Many IRB approvals are delayed because of poorly prepared or incomplete submission documentation. A review may help you identify areas of the protocol that require clarification or additional information that can facilitate IRB approval.
To help speed up the approval timelines, the IRB might ask you to work with the CRO, particularly if there are many areas to be reviewed. This allows for more effective use of the IRB members in reviewing those studies that are truly ready for IRB review and approval.
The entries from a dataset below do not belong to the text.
-- ==== Sys2Proof/Machine/Store.lean ====
section
/-!
DEFINITION. Sparse tables: a list of (key, value) pairs with strictly rising keys and no entry equal to the
table's default value, so that equal tables are equal lists. Every indexed piece of state of the module
(registers, crews, lodes, tallies, memory) is held in this one canonical form.
-/
namespace Sys2Proof.Machine

/-- A sparse table from a Nat key to `α`; an unlisted key holds the table's default. -/
abbrev Store (α : Type) := List (Nat × α)

/-- The value at key `k`, `d` where unlisted. -/
def Store.get {α : Type} (d : α) : Store α → Nat → α
  | [], _ => d
  | (k', v) :: m, k => if k = k' then v else Store.get d m k

/-- The listed value at key `k`, if any. -/
def Store.find {α : Type} : Store α → Nat → Option α
  | [], _ => none
  | (k', v) :: m, k => if k = k' then some v else Store.find m k

/-- Remove the entry at `k`. -/
def Store.erase {α : Type} (m : Store α) (k : Nat) : Store α := m.filter fun e => e.1 != k

/-- List `v` at `k`, in the place of an entry there. -/
def Store.insert {α : Type} (v : α) : Store α → Nat → Store α
  | [], k => [(k, v)]
  | (k', v') :: m, k =>
    if k < k' then (k, v) :: (k', v') :: m
    else if k = k' then (k, v) :: m
    else (k', v') :: Store.insert v m k

/-- Store `v` at `k`, dropping the entry when `drop` says that `v` is the default. -/
def Store.put {α : Type} (drop : Bool) (v : α) (m : Store α) (k : Nat) : Store α :=
  if drop then Store.erase m k else Store.insert v m k

/-- Store `v` at `k` in a table whose default is `d`. -/
def Store.set {α : Type} [DecidableEq α] (d : α) (m : Store α) (k : Nat) (v : α) : Store α :=
  Store.put (v = d) v m k

/-- Change the value at `k` by `f`. -/
def Store.modify {α : Type} [DecidableEq α] (d : α) (m : Store α) (k : Nat) (f : α → α) : Store α :=
  Store.set d m k (f (Store.get d m k))

/-- Keys strictly rising, all above `lo` (when given). -/
def Store.keysFrom {α : Type} : Option Nat → Store α → Bool
  | _, [] => true
  | none, (k, _) :: m => Store.keysFrom (some k) m
  | some lo, (k, _) :: m => decide (lo < k) && Store.keysFrom (some k) m

/-- The canonical form: keys strictly rising and no entry equal to the default. -/
def Store.wf {α : Type} [DecidableEq α] (d : α) (m : Store α) : Bool :=
  Store.keysFrom none m && m.all (fun e => decide (e.2 ≠ d))

end Sys2Proof.Machine
end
All Investigator-initiated protocols submitted to the IRB must be on the template HRP-503-Template Protocol.
All sponsored protocols, when submitted to the IRB, must include both the sponsor protocol and a completed supplement document, called HRP-508-Template Site Supplement to Sponsor Protocol.
You can find both these documents in the Click portal, in the IRB Library section under the “Templates” tab. Submitting your protocol information to the CRO on one of these two templates is a first step in the review.
It will take three—five business days for a review of the protocol and to receive feedback, depending on the number of studies being reviewed at any one time. The CRO will provide protocol feedback through a tracked changes/comment type format.
If requested, we will meet with you one-on-one to go over comments or suggested edits.